Laura Dern appears as Dr. Ellie Sattler in a scene from "Jurassic Park." (Photo: Murray Close/Sygma/Sygma via Getty Images)
Laura Dern appears as Dr. Ellie Sattler in a scene from Jurassic Park. (Photo: Murray Close/Sygma/Sygma via Getty Images)

The Big Little Lies actress herself is an advocate for women, and today she’s debuting an ad she executive-produced calling attention to the gender-pay gap in Hollywood and beyond on National Equal Pay Day. The clip shows both women and men shopping in a grocery store, taking NUT-rition snacks to the register and being told that the men can only buy the packages that include 20 percent less than the pack for women. A man wants to buy a women’s pack in order to get more? Too bad.

The clip illustrates the fact that, in the United States, women earn about 80 cents for every dollar earned by men.

NUT-rition, the snack company that teamed up for the ad, is selling a special limited edition Equal Pay Pack of its snacks that will benefit Equal Rights Advocates and help to fund a hotline people can call when they’re dealing with pay inequality.

Dern, a leading activist with the Time’s Up movement in Hollywood, was compelled to do something, because of her own experience dealing with the issue.

“I think as actresses, we never thought we should speak up, because our profession seems glamorous and why should we complain? But, in our experience, many of us were experiencing a gender-pay gap of maybe 80 percent compared to, for example, the male lead in a film we were doing,” Dern says. “And we wouldn’t say anything. We were just lucky to be there. We were just lucky to be in a movie, etcetera, etcetera. But what we learned is everyone feels that in a workplace environment. We are lucky to have a microphone. We better use it. Many women in various industries are and if we’re all using it and all standing together, then we’re one and there’s no stopping us.”

Dern says that on her latest projects, women are more open to talking about the gender-wage gap.

“We started a group text amongst fellow women who were working on the same project to share information and to say, ‘Hey, this thing happened. Has that ever happened to you?’” Dern explains. “You know, transparency has changed everything. ‘What do you make? What do you make for over time? They never gave you overtime?’”

It’s a conversation now happening in other places, too: schools, restaurants and elsewhere.

“Interestingly, a friend who’s working in sports media and is a female commentator versus her male colleagues, and she’s very beloved, but she’s a woman in what they consider a man’s world, covering the NFL,” Dern says. “And it ain’t 20 percent difference in the numbers.
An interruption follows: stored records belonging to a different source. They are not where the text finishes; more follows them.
-- ==== Sys2Proof/Syntax.lean ====
section
/-! DEFINITION. The steps of the machine: one constructor of `Instr` for each row of opcode_table.json. A slot instruction
carries its gate (03_encoding R66) and the fields of its operand form (R68); a barrel instruction's
fields are the `BarrelWord` the issue stage latches beside it (R78, log entry 8);
a mailbox command the fields of 16_host R460; a machine event the agent it concerns. -/

namespace Sys2Proof

/-- The outer fields of a slot besides opcode and operand (03_encoding R66). -/
structure Gate where
  iter  : BitVec 2
  guard : BitVec 4
  deriving DecidableEq, Repr

/-- Operand form A (R68). -/
structure FormA where
  d    : BitVec 6
  a    : BitVec 6
  b    : BitVec 6
  c    : BitVec 6
  type : BitVec 5
  rnd  : BitVec 3
  sat  : BitVec 1
  wcls : BitVec 2
  func : BitVec 10
  deriving DecidableEq, Repr

/-- Operand form B (R68). -/
structure FormB where
  d   : BitVec 6
  a   : BitVec 6
  imm : BitVec 33
  deriving DecidableEq, Repr

/-- Operand form C (R68). -/
structure FormC where
  data   : BitVec 6
  base   : BitVec 4
  space  : BitVec 2
  offset : BitVec 22
  wcls   : BitVec 2
  type   : BitVec 5
  func   : BitVec 4
  deriving DecidableEq, Repr

/-- Operand form D (R68). -/
structure FormD where
  target : BitVec 24
  cond   : BitVec 6
  func   : BitVec 15
  deriving DecidableEq, Repr

/-- Operand form E (R68). -/
structure FormE where
  f1   : BitVec 6
  f2   : BitVec 6
  f3   : BitVec 6
  f4   : BitVec 6
  tag  : BitVec 5
  func : BitVec 16
  deriving DecidableEq, Repr

/-- The fields of a barrel word besides its opcode (R78). -/
structure BarrelWord where
  d   : BitVec 8
  a   : BitVec 8
  b   : BitVec 8
  imm : BitVec 32
  deriving DecidableEq, Repr

/-- The fields of a mailbox command besides its opcode (16_host R460): word 0's fields, word 1, and words 2 .. 7. -/
structure MailboxCommand where
  tag      : BitVec 16
  reserved : BitVec 15
  phys     : BitVec 1
  ctx      : BitVec 16
  len      : BitVec 8
  word1    : BitVec 64
  data     : BitVec 384
  deriving DecidableEq, Repr

/-- What a timed-link beat carries between packages (14_fabric R437). -/
inductive BeatBody where
  /-- A piece of a package's partial of a collective: the gang size, the records' words 0, 2 and 3, the partial's length, the piece's
  offset in it and its bytes, at most 64, and the partial's flags (R437, R446, R450). -/
  | partialResult (ctx gang id rank size : Nat) (attempt : BitVec 16) (words : List Word) (total offset : Nat) (bytes : List Byte)
      (flags : Flags)
  /-- A mirrored proof line of the package at a domain position, with the sender's number for it (13_proof R392). -/
  | mirrorLine (sender number : Nat) (address : Nat) (data : BitVec 512)
  /-- The partner keeper's acknowledgement of the mirrored line of a number (R392). -/
  | mirrorAck (number : Nat)
  /-- A neighbour's TICK when the beat was sent (09_windows R251). -/
  | counter (tick : BitVec 64)
  /-- Another package's arrival at a domain barrier (R268). -/
  | domainArrival (gang barrier position : Nat) (tick : BitVec 64)
  /-- An abort token (14_fabric R449). -/
  | abort (ctx id : Nat) (attempt : BitVec 16)
  deriving DecidableEq, Repr

/-- A beat and the domain position it is bound for (14_fabric R438). -/
structure Beat where
  destination : Nat
  /-- The sender's TICK when it was sent. -/
  sent        : BitVec 64
  body        : BeatBody
  deriving DecidableEq, Repr

/-- A message between packages as 14_fabric R441 gives it. -/
structure RemoteMessage where
  sender   : BitVec 64
  position : Nat
  cell     : Nat
  thread   : Nat
  ctx      : Nat
  job      : BitVec 24
  words    : List Word
  deriving DecidableEq, Repr
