/-- Little-endian value of bytes. -/
def bytesToNat : List Byte → Nat
  | [] => 0
  | b :: bs => b.toNat + 256 * bytesToNat bs

/-- The instruction read from the first `nbits` bits of `w` and zeros above them: 64 bits are a barrel word (R78), 512 a bundle
(R63) that holds one instruction. -/
def decodeTableWord (nbits w : Nat) : Option Instr :=
  if nbits ≤ 64 then
    match decodeBarrel (BitVec.ofNat 64 w) with
    | .ok r => some r.1
    | .error _ => none
  else match decodeBundle (BitVec.ofNat 512 w) with
    | .ok ⟨_, [(_, i)]⟩ => some i
    | _ => none

end Sys2Proof
end

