-- ==== Sys2Proof/Machine/Sequencer.lean ====
section
/-! DEFINITION. Fetch, the group check, interlocks and issue of a timed core; halts, stops, pre-emption and the context image
(03_encoding R73, R74; 05_sequencer R123 to R150; 09_windows R264 to R268). -/

namespace Sys2Proof.Machine

open Sys2Proof

/-! ## Fetch (R123) -/

def textSize : Nat := 2 ^ 20

/-- The bundle at an address, if it lies in the quad's text. -/
def State.bundleAt (s : State) (cell : Nat) (pc : BitVec 64) : Option (BitVec 512) :=
  let q := quadOf cell
  let base := s.pkg.txbase.getD q 0
  if base ≤ pc.toNat && pc.toNat < base + textSize then
    some (BitVec.ofNat 512 (s.text.num (q * textSize + (pc.toNat - base)) 64))
  else none

/-- A fault of the sequencer: its bundle and what the trap records. -/
def seqFault (cause slot : Nat) (pc : BitVec 64) (val : Word) : FaultInfo := { cause, slot, lane := 0, pc, val }

/-- The decoding fault of a bundle (R75). -/
def decodeFault (pc : BitVec 64) (e : BundleError) : FaultInfo :=
  match e.error with
  | .illegalOpcode op => seqFault 1 e.position pc (word op)
  | .illegalField bit => seqFault 2 e.position pc (word bit)
  | .illegalRegister bit v => seqFault 4 e.position pc (word (v * 2 ^ 8 + bit))

/-- The bundles of the group at an address, up to its stop bit or four of them, or its first fault in ascending address (R73, R74). -/
def State.fetchGroup (s : State) (cell : Nat) : Nat → BitVec 64 → Except FaultInfo (List Bundle)
  | 0, _ => .ok []
  | n + 1, pc =>
    match s.bundleAt cell pc with
    | none => .error (seqFault 11 15 pc (pc))
    | some x => match decodeBundle x with
      | .error e => .error (decodeFault pc e)
      | .ok b =>
        if b.stop then .ok [b]
        else match s.fetchGroup cell n (pc + 64) with
          | .error f => .error f
          | .ok bs => .ok (b :: bs)

/-- Address of bundle `i` of a group. -/
def bundlePc (base : BitVec 64) (i : Nat) : BitVec 64 := base + BitVec.ofNat 64 (64 * i)

/-- A whole group that decodes and obeys R71 and R72, or its fault. -/
def State.checkedGroup (s : State) (cell : Nat) (pc : BitVec 64) : Except FaultInfo (List Bundle) :=
  match s.fetchGroup cell 4 pc with
  | .error f => .error f
  | .ok bs => match groupBreach bs with
    | some e => .error (seqFault 3 e.slot (bundlePc pc e.bundle) e.val)
    | none => .ok bs

/-! ## Iteration conditions (R131, R147) -/

def Core.firstIter (c : Core) : Bool :=
  c.ctl.inh || match c.seq.loops with
    | l :: _ => l.index == 0
    | [] => true
def Core.lastIter (c : Core) : Bool :=
  c.ctl.inh || match c.seq.loops with
    | l :: _ => l.left == 1
    | [] => true

/-- The context of a slot of a bundle. -/
def State.atSlot (s : State) (cell : Nat) (pc : BitVec 64) (slot : Nat) (first last : Bool) : State :=
  { s with curT := { cell, pc, slot, first, last } }

/-! ## Interlocks (03_encoding R67, R73) -/

/-- What holds a group: nothing, an ordinary interlock, or a wait in which pre-emption can land (R148). -/
inductive Hold where
  | no | plain | window
  deriving DecidableEq, Repr

/-- The stronger of two holds. -/
def Hold.max (a b : Hold) : Hold :=
  match a, b with
  | .window, _ | _, .window => .window
  | .plain, _ | _, .plain => .plain
  | .no, .no => .no

def holdIf (b : Bool) : Hold := if b then .plain else .no

/-- TICK some periods from now, the slew steps that are already decided taken (09_windows R249, R250): `by'` is what the next increment
adds, `slew` the step owed. -/
def ticksOn : Nat → Nat → Nat → Option Bool → Nat
  | 0, t, _, _ => t
  | n + 1, t, by', slew =>
    if by' != 0 && (t + by') % 4096 == 0 then match slew with
      | some a => ticksOn n (t + by') (if a then 2 else 0) none
      | none => ticksOn n (t + by') 1 none
    else ticksOn n (t + by') 1 slew

/-- TICK at the issue of bundle `j` of a group that begins now. -/
def State.tickAt (s : State) (j : Nat) : Nat := ticksOn j s.tick.toNat s.stepBy s.pkg.slew

/-- GETPOST's wait at bundle `j` of its group (09_windows R276). -/
def State.postHold (s : State) (cell : Nat) (f : FormE) (j : Nat) : Hold :=
  let w := (s.core cell).window f.tag.toNat
  let at' := s.tickAt j
  if !w.isOpen then .no
  else if w.action == 2 then (if w.hit && decide (w.close.toNat ≤ at') then .no else .window)
  else if w.close.toNat ≤ at' + 1 then .no else .window

/-- The waits of an instruction at bundle `j` of the group about to issue; `curT` is its slot. -/
def State.instrHold (s : State) (cell j : Nat) (i : Instr) : Hold :=
  let c := s.core cell
  let full (space : Nat) (a : Nat) : Bool := space == 2 &&
    decide (65535 ≤ c.clock.counts[remoteClass cell (a / 2 ^ 22) - 1]?.getD 0)
  let wcls (f : FormC) : Hold := holdIf (f.wcls != 0 && c.clock.counts[f.wcls.toNat - 1]?.getD 0 != 0)
  match i with
  | .waitt _ f => holdIf (decide (s.tickAt j < (c.waitTarget f).toNat))
  | .getpost _ f => s.postHold cell f j
  | .fence _ f =>
    holdIf ((fbit f.func 0 && !c.cpy.tagged.isEmpty) || (fbit f.func 1 && c.clock.counts.toList.any (· != 0)))
  | .cwany _ f | .cwall _ f => holdIf (!(c.seq.observed.any fun x => x.1 == bundlePc c.seq.pc j) && !c.cpy.waitOver i (c.s' f.f2.toNat))
  | .strs _ f | .strv _ f => (wcls f).max (holdIf (full f.space.toNat (c.formC f)))
  | .mlds .. | .mldst .. | .mmul .. | .mmul64 .. =>
    holdIf (c.mtx.found s.clk i != 0 || decide (c.mtx.bucket.toInt < 0))
  | i => match c.touched i with
    | some t => wcls t.1
    | none => holdIf (c.mtx.found s.clk i != 0)

/-- The instructions of a group that take part in its interlocks, each with its bundle. -/
def Core.waiters (c : Core) (bs : List Bundle) : List Member :=
  (membersOf bs).filter fun m => match gateOf m.instr with
    | some g => match g.iter.toNat with
      | 1 => c.firstIter
      | 2 => c.lastIter
      | _ => true
    | none => false

/-- The class of a remote store (04_ordering R101). -/
def Core.postClass (c : Core) (cell : Nat) (i : Instr) : Option Nat :=
  match i with
  | .strs _ f | .strv _ f => some (remoteClass cell (c.formC f / 2 ^ 22))
  | _ => none

/-- The stores of a group wait until the counts have room for all of them (09_windows R278). -/
def State.countHold (s : State) (cell : Nat) (ms : List Member) : Hold :=
  let c := s.core cell
  holdIf ([1, 2, 3].any fun k =>
    let n := (ms.filter fun m => c.postClass cell m.instr == some k).length
    n != 0 && decide (65535 < c.clock.counts[k - 1]?.getD 0 + n))

/-- The waits of a whole group, its barriers apart. -/
def State.groupHold (s : State) (cell : Nat) (ms : List Member) : Hold :=
  ms.foldl (fun h m => h.max (s.instrHold cell m.bundle m.instr)) (s.countHold cell ms)

/-- Gang stalls that hold a group now (09_windows R265). -/
def State.gangStalled (s : State) (cell : Nat) : Bool :=
  (s.core cell).seq.stalls.any fun g => decide (g.from' ≤ s.clk) && match g.until' with
    | none => true
    | some x => decide (s.clk < x)

/-- The first command that meets an exhausted budget (07_matrix R200). -/
def Core.exhausted (c : Core) (ms : List Member) : Option Member :=
  if decide (c.mtx.bucket.toInt < 0) && c.mtx.rate == 0 then ms.find? fun m => charged m.instr else none

/-! ## REALIGN (R136) -/

/-- The other cores that a REALIGN waits for. -/
def State.realignMates (s : State) (cell : Nat) : List Nat :=
  (s.members cell).filter fun m => m != cell && clusterOf m == clusterOf cell &&
    ((s.core m).run.live && !(s.core m).ctl.inh || (s.core m).seq.ceased == s.clk)

/-- Whether a core has arrived at a REALIGN of an address before this period. -/
def State.realignedAt (s : State) (cell : Nat) (a : BitVec 64) : Bool :=
  match (s.core cell).seq.realign with
  | some r => r.address == a && r.release.isNone && match r.arrived with
    | some t => decide (t < s.clk)
    | none => false
  | none => false

/-- Release every waiting core of a completed REALIGN, each with the periods it waited. -/
def State.realignRelease (s : State) (cell : Nat) (a : BitVec 64) : State :=
  (cell :: s.realignMates cell).foldl (fun s m => s.updSeq m fun q => { q with realign := q.realign.map fun r =>
    if r.address == a && r.release.isNone then { r with release := some (s.clk - 1 - r.arrived.getD 0, false) } else r }) s

/-- Whether a core's REALIGN still waits, after a release that became due (the joint release goes first). -/
def State.realignStep (s : State) (cell : Nat) : State × Bool :=
  match (s.core cell).seq.realign with
  | none => (s, false)
  | some r =>
    if r.release.isSome then (s, false)
    else if s.realignedAt cell r.address && (s.realignMates cell).all fun m => s.realignedAt m r.address then
      (s.realignRelease cell r.address, false)
    else (s, true)

/-- REALIGN_TIMEOUT (R136). -/
def execRealignTimeout (cell : Nat) (s : State) : Result :=
  match (s.core cell).seq.realign with
  | none => .next s
  | some r =>
    if r.arrived.map (fun t => t + r.timeout + 1) != some s.clk then .next s
    else
      let x := s.realignStep cell
      .next (if x.2 then x.1.updSeq cell fun q => { q with realign := some { r with release := some (r.timeout, true) } } else x.1)
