-- ==== Sys2Proof/Machine/Requests.lean ====
section
/-! DEFINITION. The memory, window, message and task instructions of a barrel thread: the requests they make, how these leave the core,
and what they do at their points (04_ordering R105 to R111; 10_barrel R295 to R299, R309 to R314, R316, R319 to R325;
11_barrel_traps R355). -/

namespace Sys2Proof.Machine

open Sys2Proof

/-! ## Making a request -/

/-- A request of the current instruction. -/
def State.request (s : State) (kind : RequestKind) (va len : Nat) : Request :=
  { cell := s.curB.cell, thread := s.curB.thread, uid := s.th.uid, ctx := s.th.ctx, kind, va, pa := 0, len, sp := false, posted := false,
    release := false, ord := 0, scope := 0, issued := s.clk, promoted := false, pc := s.th.pc, stage := .ready, slot := false, turns := 1,
    felim := s.th.felim, index := 0, answer := [], fault := none, before := (s.ctx s.th.ctx).prpState }

/-- Whether a request is older than another of its core: by issue, then by number. -/
def State.older (s : State) (id : Nat) (r : Request) (q : Nat) : Bool :=
  match s.requests.get? q with
  | some x => decide (x.issued < r.issued) || (x.issued == r.issued && decide (q < id))
  | none => true

/-- A request waits for a slot and the port, behind the older ones of its core. -/
def State.enqueue (s : State) (id : Nat) : State :=
  match s.requests.get? id with
  | none => s
  | some r =>
    let s1 := (s.updReq id fun r => { r with stage := .ready }).updBarrel r.cell fun b =>
      { b with waiting := b.waiting.filter (s.older id r) ++ id :: b.waiting.filter fun q => !s.older id r q }
    (s1.at' (max s.clk (r.issued + 257)) phNet r.cell (.op (.requestPromotion r.cell))).arbiter r.cell

/-- Enter a request; the current thread waits for it. -/
def State.enter (s : State) (r : Request) : State :=
  let id := s.nextId
  { s with requests := s.requests.set id r, nextId := id + 1 }.await .blocked (.request id)

/-- The faults of a physical address (R309, R311, 01_machine R17). -/
def Request.physFault (r : Request) (pa : Nat) : Option (Nat × Word) :=
  let fe := match r.kind with
    | .lde .. | .ste .. | .ldp .. => true
    | _ => false
  if ownScratch r.cell pa || (fe && !inScratch pa) then some (49, word r.va) else none

/-- A device request of the current instruction: translated, then entered (R309, R333). -/
def State.device (s : State) (r : Request) : Result :=
  let id := s.nextId
  match s.translateNow (plateOf r.cell) r.ctx r.va r.kind.writes false with
  | some (.error c) => s.bTrap c (word r.va)
  | some (.ok pa) => s.bGuard (r.physFault pa) fun s => (s.enter { r with pa }).enqueue id
  | none => .next ((s.enter { r with stage := .translating }).startWalk (plateOf r.cell) r.ctx r.va r.kind.writes false (.request id))

/-- A request trapped or killed its thread. -/
def State.requestFaults (s : State) (id : Nat) (cause : Nat) (val : Word) : State :=
  match s.requests.get? id with
  | none => s
  | some r =>
    let s1 := s.dropRequest id
    match s1.named r.cell r.thread r.uid with
    | none => s1
    | some _ =>
      if cause == 380 then s1.killThread r.cell r.thread 380 r.pc val true
      else s1.trapThread r.cell r.thread cause val r.pc r.issued (s.clk + 1)

/-- Its translation has ended (14_fabric R432). -/
def State.requestTranslated (s : State) (id pa : Nat) : State :=
  match s.requests.get? id with
  | none => s
  | some r => match r.physFault pa with
    | some f => s.requestFaults id f.1 f.2
    | none => (s.updReq id fun r => { r with pa }).enqueue id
And she only knew that because she started talking to her male colleagues, who very transparently said, ‘Hey, are they taking care of you, like they take care of us? Because this is what they give us.’ And that’s how she found out, so we all have to do this together.”

Audiences will see Dern next in the second season of the award-winning female-centric series Big Little Lies, alongside stars and executive producers Reese Witherspoon and Nicole Kidman, when it returns to HBO in June. As you might have heard — in all the excitement —this season Meryl Streep has joined the cast, which also includes Shailene Woodley and Zoe Kravitz.

“We all pretty much fell to the ground, and I literally did kiss her feet the first time I met her, that was a number of years ago, so I had already done that,” Dern says of Streep. “But we were honored and in awe of her as not only an artist, of course, but as a human rights advocate and activist and environmentalist and female rights supporter. She’s amazing. You know, journalistic advocate. She’s just incredible. So she teaches me every day in this kind of work and became part of that family instantly, and we were blessed to have that experience and continue to all stay in touch and be very close, and it’s really, really incredible.”

Dern’s return as Dr. Ellie Sattler is less certain, although the current stars of the franchise, Chris Pratt and Bryce Dallas Howard, have hinted that it will happen.

“I mean, I guess [Sattler could return],” Dern says. “It’s just like when I was doing Star Wars and people were like, ‘Do you think this could happen? Do you think that can happen?’ They always say, ‘Anything can happen in space.’ But I guess if dinosaurs can roam the Earth again, you never know what could happen.”